Mississippi John Hurt – Rediscovered
In Peter Guralnick’s Feel Like Going Home, Dick Waterman, onetime manager of Skip James and John Hurt, recalled James’ dismissal of Hurt’s music: “It was play-party, ball-less, pleasant music…but not to be taken seriously as great blues.” Similarly, critics struggling to place Hurt within the blues tradition often fall back upon descriptive terms such as “gentle,” “sweet,” “passive,” “non-threatening.” In a word, Hurt is soft — a label as damning in latter-day blues as it is in modern-day hip-hop.
What few remember is that Hurt was 34 at the time of his first Okeh session, markedly older than most recorded country-blues performers of the ’20s. As Ed Ward argues in his liner notes to Rediscovered, Hurt’s music is best described as pre-blues, owing as much to ragtime and the “songster” tradition as to his Delta-area contemporaries. In fact, his guitar style — marked by complex fingerings, gentle syncopation, melodic lift and a rolling tone — seems all but unique; Hurt acknowledged few influences, instead demurring, “I just make it sound the way I think it ought to.”

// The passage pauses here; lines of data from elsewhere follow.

-- ==== Sys2Proof/Machine/Ops.lean ====
section
/-! DEFINITION. The named operations over the Receive Buffer, the counters and the response port: the pseudocode
primitives of 00_scope.md R13, the four accesses to RB of 20_memory.md R45, raising a fault (60_exceptions.md R189),
one pass of the drain loop (40_decoder_ops.md R103) and RESET (43_system_ops.md R170). A fault is taken in ONE place,
`raise`; there is no return from one (R191). -/

namespace Sys2Proof.Machine

/-- `return r`: the operation ends with response `r` (R13, R85). -/
def respond (r : Response) (s : State) : State := { s with rsp := some r }

/-- `MemRead(a, n) = RB[a..a+n)`, without consuming; used only where `a + n <= len(RB)` (R13). -/
def memRead (a n : Nat) (s : State) : List Byte := (s.rb.drop a).take n

/-- `Peek4() = MemRead(0, 4)` (R13). -/
def peek4 (s : State) : List Byte := memRead 0 headerSize s

/-- `Append(T)`: `RB <- RB ++ T`, `FED <- FED + len(T)`; the bytes enter the space IN with it (R13, R40). -/
def append (T : List Byte) (s : State) : State :=
  { s with rb := s.rb ++ T, fed := s.fed + T.length, inStream := s.inStream ++ T }

/-- `Consume(n)`: `RB <- RB[n..len(RB))`, `CONSUMED <- CONSUMED + n` (R13). -/
def consume (n : Nat) (s : State) : State :=
  { s with rb := s.rb.drop n, consumed := s.consumed + n }

/-- A Frame is handed to the consumer: it joins the space OUT and is counted (R40, R62, R103). -/
def emit (f : Frame) (s : State) : State := { s with out := s.out ++ [f], emitted := s.emitted + 1 }

/-- RB has room for one more byte. With `len(RB) <= RB_CAP` this is `len(RB) ≠ RB_CAP` (R22, R56). -/
def hasRoom (s : State) : Bool := s.cfg.rbCap.admits (s.rb.length + 1)

/-- Raising a fault does three things and no more: the operation ends with the fault as its response, the fault's
sticky bit is set, RB and the counters stay (R189). -/
def raise : BlockFault → State → State
  | .streamClosed, s => respond .streamClosed (setClosed s)
  | .protocolViolation length type, s => respond (.protocolViolation length type) (setViol s)

/-- Step 4 of the drain loop: read the payload, consume the frame, deliver it, all in one (R46, R103). -/
def deliver (length type : Half) (s : State) : State :=
  let f : Frame := ⟨length, type, memRead headerSize (frameTotal length - headerSize) s⟩
  respond (.frame f) (emit f (consume (frameTotal length) s))

/-- One pass of the drain loop over a header with fields `length` and `type`, the tests in the order of R187: the
loop guard, the legality of `length`, the completeness of the frame, delivery. The comparison is with
`MAX_LENGTH_FIELD` of the instance (R79, R103). -/
def drainPass (length type : Half) (s : State) : State :=
  if s.rb.length < headerSize then respond .stall s
  else if legalLength s.cfg length = false then raise (.protocolViolation length type) s
  else if s.rb.length < frameTotal length then respond .stall s
  else deliver length type s

/-- `FEED_BYTE`: held while RB is full, and then nothing changes; else the byte is appended (R56, R101). -/
def feedOne (b : Byte) (s : State) : State :=
  if hasRoom s then respond .ok (append [b] s) else s

/-- A frame leaves ENC for the outbound flow to write (R40, R145). -/
def sendOut (bytes : List Byte) (s : State) : State := { s with encOut := s.encOut ++ [bytes] }

/-- RESET: DEC takes its reset values; ENC, the parameters and what the host does next are not affected. The records
IN and OUT count from the reset, and no command has been answered since it (R35, R170; log entries 3 and 5). -/
def resetDec (s : State) : State :=
  { clearStatus s with
    rb := [], fed := 0, consumed := 0, emitted := 0, inStream := [], out := [], rsp := none }

end Sys2Proof.Machine
end

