/-- A violation stays: whatever operations of DEC and ENC follow, short of RESET, the header at the head is the same,
nothing more is delivered or consumed, and EXTRACT raises ProtocolViolation with the same `length` and `type`; and if
RB is full, every FEED_BYTE is held for ever. Derived (R58, R109, both the spec's inferences). -/
def Obligations.ViolationStaysUntilReset : Prop :=
  ∀ (ops : List Instr) (s : State), Violating s → (∀ i ∈ ops, i.header = none) →
    (performAll ops s).rb.take 4 = s.rb.take 4 ∧ (performAll ops s).out = s.out ∧
    (performAll ops s).consumed = s.consumed ∧ (performAll ops s).emitted = s.emitted ∧
    (∀ d, ∃ t, exec (.extract d) (performAll ops s) = .next t ∧
      t.rsp = some (.protocolViolation (hdrLength s) (hdrType s)) ∧ t.viol = true) ∧
    (s.cfg.rbCap = .finite s.rb.length → (performAll ops s).rb = s.rb ∧
      ∀ b, exec (.feedByte b) (performAll ops s) = .next (performAll ops s))

/-- A full buffer never coincides with STALL: with `RB_CAP >= MAX_FRAME_BYTES` and `len(RB) = RB_CAP`, EXTRACT either
raises ProtocolViolation or delivers a Frame and so makes room. Derived (R57, itself derived). -/
def Obligations.FullBufferNeverStalls : Prop :=
  ∀ (d : Byte) (s : State), s.cfg.valid = true → s.cfg.rbCap = .finite s.rb.length →
    ∃ t, exec (.extract d) s = .next t ∧
      ((∃ l ty, t.rsp = some (.protocolViolation l ty)) ∨
        ((∃ f, t.rsp = some (.frame f)) ∧ ∀ b, ∃ u, exec (.feedByte b) t = .next u ∧ u.rsp = some .ok))

/-- What the host sees: bit 0 of STATUS is CLOSED, bit 1 is VIOL, the `fault` output is their disjunction, and the two
faults carry the cause codes 1 and 2. Derived (R24, R86, R171, R186). -/
def Obligations.StatusAndFaultOutputs : Prop :=
  ∀ s : State, (statusReg s)[0] = s.closed ∧ (statusReg s)[1] = s.viol ∧
    (faultOut s = true ↔ s.closed = true ∨ s.viol = true) ∧
    FatalCondition.causeCode .streamClosed = 1 ∧ FatalCondition.causeCode .protocolViolation = 2 ∧
    FatalCondition.causeCode .transportError = 3 ∧
    ∀ r : Response, (∀ k, r.fatal = some k → k.causeCode = r.code) ∧ r.fatal ≠ some .transportError ∧
      (r.fatal = none → r.code = 0 ∨ r.code = 4 ∨ r.code = 5 ∨ r.code = 7)

/-- When EXTRACT raises ProtocolViolation the fault is precise: nothing is delivered or consumed, RB is untouched from
the bad header on, and the header view still shows it. A run that this EXTRACT ends has ended badly, and its result is
the Frames delivered before the violation and the violation's header. Derived (R184, R190, R222). -/
def Obligations.ViolationIsPrecise : Prop :=
  (∀ (d : Byte) (s t : State) (l ty : Half), exec (.extract d) s = .next t →
    t.rsp = some (.protocolViolation l ty) →
    t.viol = true ∧ t.out = s.out ∧ t.rb = s.rb ∧ t.consumed = s.consumed ∧ headerView t = some (l, ty)) ∧
  (∀ (r : Run) (d : Byte) (t : State) (l ty : Half), exec (.extract d) r.final = .next t →
    t.rsp = some (.protocolViolation l ty) →
    Run.endedBadly ⟨r.cfg, r.ops ++ [.extract d]⟩ = true ∧
      Run.result ⟨r.cfg, r.ops ++ [.extract d]⟩ = .endedBadly r.final.out l ty)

This unassuming originality extends into his songwriting and choice of standards. Rediscovered cherry-picks from Hurt’s Vanguard catalog, beginning with “Coffee Blues”, a tribute to the beneficent powers of Maxwell House coffee, and closing with as loving and tender a “Goodnight Irene” as you’re likely to hear. Throughout, the material reflects a sense of abiding, the easy confidence of a life lived contentedly within limits. Further highlights include “Avalon, My Home Town”, a homesick ballad written while Hurt was recording in New York, and his cautionary take on “Stagolee”, devoid of the number’s usual trickster mythopoeia.

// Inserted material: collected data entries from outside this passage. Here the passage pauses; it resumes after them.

-- ==== Sys2Proof/Laws/State.lean ====
section
/-! SUPPORT. One lemma per field per update of the state, each true by rfl, so that no later proof unfolds a record
update. -/

namespace Sys2Proof.Machine

/-! ### respond -/

@[simp] theorem respond_cfg (r : Response) (s : State) : (respond r s).cfg = s.cfg := rfl
@[simp] theorem respond_rb (r : Response) (s : State) : (respond r s).rb = s.rb := rfl
@[simp] theorem respond_closed (r : Response) (s : State) : (respond r s).closed = s.closed := rfl
@[simp] theorem respond_viol (r : Response) (s : State) : (respond r s).viol = s.viol := rfl
@[simp] theorem respond_fed (r : Response) (s : State) : (respond r s).fed = s.fed := rfl
@[simp] theorem respond_consumed (r : Response) (s : State) : (respond r s).consumed = s.consumed := rfl
@[simp] theorem respond_emitted (r : Response) (s : State) : (respond r s).emitted = s.emitted := rfl
@[simp] theorem respond_inStream (r : Response) (s : State) : (respond r s).inStream = s.inStream := rfl
@[simp] theorem respond_out (r : Response) (s : State) : (respond r s).out = s.out := rfl
@[simp] theorem respond_rsp (r : Response) (s : State) : (respond r s).rsp = some r := rfl
@[simp] theorem respond_encOut (r : Response) (s : State) : (respond r s).encOut = s.encOut := rfl
@[simp] theorem respond_inputs (r : Response) (s : State) : (respond r s).inputs = s.inputs := rfl

/-! ### append -/

@[simp] theorem append_cfg (T : List Byte) (s : State) : (append T s).cfg = s.cfg := rfl
@[simp] theorem append_rb (T : List Byte) (s : State) : (append T s).rb = s.rb ++ T := rfl
@[simp] theorem append_closed (T : List Byte) (s : State) : (append T s).closed = s.closed := rfl
@[simp] theorem append_viol (T : List Byte) (s : State) : (append T s).viol = s.viol := rfl
@[simp] theorem append_fed (T : List Byte) (s : State) : (append T s).fed = s.fed + T.length := rfl
@[simp] theorem append_consumed (T : List Byte) (s : State) : (append T s).consumed = s.consumed := rfl
@[simp] theorem append_emitted (T : List Byte) (s : State) : (append T s).emitted = s.emitted := rfl
@[simp] theorem append_inStream (T : List Byte) (s : State) : (append T s).inStream = s.inStream ++ T := rfl
@[simp] theorem append_out (T : List Byte) (s : State) : (append T s).out = s.out := rfl
@[simp] theorem append_rsp (T : List Byte) (s : State) : (append T s).rsp = s.rsp := rfl
@[simp] theorem append_encOut (T : List Byte) (s : State) : (append T s).encOut = s.encOut := rfl
@[simp] theorem append_inputs (T : List Byte) (s : State) : (append T s).inputs = s.inputs := rfl

/-! ### consume -/

@[simp] theorem consume_cfg (n : Nat) (s : State) : (consume n s).cfg = s.cfg := rfl
@[simp] theorem consume_rb (n : Nat) (s : State) : (consume n s).rb = s.rb.drop n := rfl
@[simp] theorem consume_closed (n : Nat) (s : State) : (consume n s).closed = s.closed := rfl
@[simp] theorem consume_viol (n : Nat) (s : State) : (consume n s).viol = s.viol := rfl
@[simp] theorem consume_fed (n : Nat) (s : State) : (consume n s).fed = s.fed := rfl
@[simp] theorem consume_consumed (n : Nat) (s : State) : (consume n s).consumed = s.consumed + n := rfl
@[simp] theorem consume_emitted (n : Nat) (s : State) : (consume n s).emitted = s.emitted := rfl
@[simp] theorem consume_inStream (n : Nat) (s : State) : (consume n s).inStream = s.inStream := rfl
@[simp] theorem consume_out (n : Nat) (s : State) : (consume n s).out = s.out := rfl
@[simp] theorem consume_rsp (n : Nat) (s : State) : (consume n s).rsp = s.rsp := rfl
@[simp] theorem consume_encOut (n : Nat) (s : State) : (consume n s).encOut = s.encOut := rfl
@[simp] theorem consume_inputs (n : Nat) (s : State) : (consume n s).inputs = s.inputs := rfl

/-! ### emit -/

@[simp] theorem emit_cfg (f : Frame) (s : State) : (emit f s).cfg = s.cfg := rfl
@[simp] theorem emit_rb (f : Frame) (s : State) : (emit f s).rb = s.rb := rfl
@[simp] theorem emit_closed (f : Frame) (s : State) : (emit f s).closed = s.closed := rfl
@[simp] theorem emit_viol (f : Frame) (s : State) : (emit f s).viol = s.viol := rfl
@[simp] theorem emit_fed (f : Frame) (s : State) : (emit f s).fed = s.fed := rfl
@[simp] theorem emit_consumed (f : Frame) (s : State) : (emit f s).consumed = s.consumed := rfl
@[simp] theorem emit_emitted (f : Frame) (s : State) : (emit f s).emitted = s.emitted + 1 := rfl
@[simp] theorem emit_inStream (f : Frame) (s : State) : (emit f s).inStream = s.inStream := rfl
@[simp] theorem emit_out (f : Frame) (s : State) : (emit f s).out = s.out ++ [f] := rfl
@[simp] theorem emit_rsp (f : Frame) (s : State) : (emit f s).rsp = s.rsp := rfl
@[simp] theorem emit_encOut (f : Frame) (s : State) : (emit f s).encOut = s.encOut := rfl
@[simp] theorem emit_inputs (f : Frame) (s : State) : (emit f s).inputs = s.inputs := rfl

/-! ### setClosed -/

@[simp] theorem setClosed_cfg (s : State) : (setClosed s).cfg = s.cfg := rfl
@[simp] theorem setClosed_rb (s : State) : (setClosed s).rb = s.rb := rfl
@[simp] theorem setClosed_closed (s : State) : (setClosed s).closed = true := rfl
@[simp] theorem setClosed_viol (s : State) : (setClosed s).viol = s.viol := rfl
@[simp] theorem setClosed_fed (s : State) : (setClosed s).fed = s.fed := rfl
@[simp] theorem setClosed_consumed (s : State) : (setClosed s).consumed = s.consumed := rfl
@[simp] theorem setClosed_emitted (s : State) : (setClosed s).emitted = s.emitted := rfl
@[simp] theorem setClosed_inStream (s : State) : (setClosed s).inStream = s.inStream := rfl
@[simp] theorem setClosed_out (s : State) : (setClosed s).out = s.out := rfl
@[simp] theorem setClosed_rsp (s : State) : (setClosed s).rsp = s.rsp := rfl
@[simp] theorem setClosed_encOut (s : State) : (setClosed s).encOut = s.encOut := rfl
@[simp] theorem setClosed_inputs (s : State) : (setClosed s).inputs = s.inputs := rfl

/-! ### setViol -/

@[simp] theorem setViol_cfg (s : State) : (setViol s).cfg = s.cfg := rfl
@[simp] theorem setViol_rb (s : State) : (setViol s).rb = s.rb := rfl
@[simp] theorem setViol_closed (s : State) : (setViol s).closed = s.closed := rfl
@[simp] theorem setViol_viol (s : State) : (setViol s).viol = true := rfl
@[simp] theorem setViol_fed (s : State) : (setViol s).fed = s.fed := rfl
@[simp] theorem setViol_consumed (s : State) : (setViol s).consumed = s.consumed := rfl
@[simp] theorem setViol_emitted (s : State) : (setViol s).emitted = s.emitted := rfl
@[simp] theorem setViol_inStream (s : State) : (setViol s).inStream = s.inStream := rfl
@[simp] theorem setViol_out (s : State) : (setViol s).out = s.out := rfl
@[simp] theorem setViol_rsp (s : State) : (setViol s).rsp = s.rsp := rfl
@[simp] theorem setViol_encOut (s : State) : (setViol s).encOut = s.encOut := rfl
@[simp] theorem setViol_inputs (s : State) : (setViol s).inputs = s.inputs := rfl

/-! ### sendOut -/

@[simp] theorem sendOut_cfg (bytes : List Byte) (s : State) : (sendOut bytes s).cfg = s.cfg := rfl
@[simp] theorem sendOut_rb (bytes : List Byte) (s : State) : (sendOut bytes s).rb = s.rb := rfl
@[simp] theorem sendOut_closed (bytes : List Byte) (s : State) : (sendOut bytes s).closed = s.closed := rfl
@[simp] theorem sendOut_viol (bytes : List Byte) (s : State) : (sendOut bytes s).viol = s.viol := rfl
@[simp] theorem sendOut_fed (bytes : List Byte) (s : State) : (sendOut bytes s).fed = s.fed := rfl
@[simp] theorem sendOut_consumed (bytes : List Byte) (s : State) : (sendOut bytes s).consumed = s.consumed := rfl
@[simp] theorem sendOut_emitted (bytes : List Byte) (s : State) : (sendOut bytes s).emitted = s.emitted := rfl
@[simp] theorem sendOut_inStream (bytes : List Byte) (s : State) : (sendOut bytes s).inStream = s.inStream := rfl
@[simp] theorem sendOut_out (bytes : List Byte) (s : State) : (sendOut bytes s).out = s.out := rfl
@[simp] theorem sendOut_rsp (bytes : List Byte) (s : State) : (sendOut bytes s).rsp = s.rsp := rfl
@[simp] theorem sendOut_encOut (bytes : List Byte) (s : State) : (sendOut bytes s).encOut = s.encOut ++ [bytes] := rfl
@[simp] theorem sendOut_inputs (bytes : List Byte) (s : State) : (sendOut bytes s).inputs = s.inputs := rfl

/-! ### resetDec -/

@[simp] theorem resetDec_cfg (s : State) : (resetDec s).cfg = s.cfg := rfl
@[simp] theorem resetDec_rb (s : State) : (resetDec s).rb = [] := rfl
@[simp] theorem resetDec_closed (s : State) : (resetDec s).closed = false := rfl
@[simp] theorem resetDec_viol (s : State) : (resetDec s).viol = false := rfl
@[simp] theorem resetDec_fed (s : State) : (resetDec s).fed = 0 := rfl
@[simp] theorem resetDec_consumed (s : State) : (resetDec s).consumed = 0 := rfl
@[simp] theorem resetDec_emitted (s : State) : (resetDec s).emitted = 0 := rfl
@[simp] theorem resetDec_inStream (s : State) : (resetDec s).inStream = [] := rfl
@[simp] theorem resetDec_out (s : State) : (resetDec s).out = [] := rfl
@[simp] theorem resetDec_rsp (s : State) : (resetDec s).rsp = none := rfl
@[simp] theorem resetDec_encOut (s : State) : (resetDec s).encOut = s.encOut := rfl
@[simp] theorem resetDec_inputs (s : State) : (resetDec s).inputs = s.inputs := rfl

/-! ### popInput -/

@[simp] theorem popInput_cfg (s : State) : (popInput s).cfg = s.cfg := rfl
@[simp] theorem popInput_rb (s : State) : (popInput s).rb = s.rb := rfl
@[simp] theorem popInput_closed (s : State) : (popInput s).closed = s.closed := rfl
@[simp] theorem popInput_viol (s : State) : (popInput s).viol = s.viol := rfl
@[simp] theorem popInput_fed (s : State) : (popInput s).fed = s.fed := rfl
@[simp] theorem popInput_consumed (s : State) : (popInput s).consumed = s.consumed := rfl
@[simp] theorem popInput_emitted (s : State) : (popInput s).emitted = s.emitted := rfl
@[simp] theorem popInput_inStream (s : State) : (popInput s).inStream = s.inStream := rfl
@[simp] theorem popInput_out (s : State) : (popInput s).out = s.out := rfl
@[simp] theorem popInput_rsp (s : State) : (popInput s).rsp = s.rsp := rfl
@[simp] theorem popInput_encOut (s : State) : (popInput s).encOut = s.encOut := rfl
@[simp] theorem popInput_inputs (s : State) : (popInput s).inputs = s.inputs.tail := rfl

end Sys2Proof.Machine
end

Recent reissues of Hurt’s Okeh sessions on Avalon Blues and Harry Smith’s Anthology have refocused attention on the artist’s earliest recordings. But Hurt’s strengths — delicacy, restraint, a playful warmth and rhythmic assurance — merely deepened and matured over a lifetime of obscurity. Recorded more than 30 years after his artistic debut, Hurt’s Vanguard sides represent his creative peak; and though I’ve long cherished his Last Sessions, this set, with its 20-bit mastering and choice material, is near essential as music — if not blues.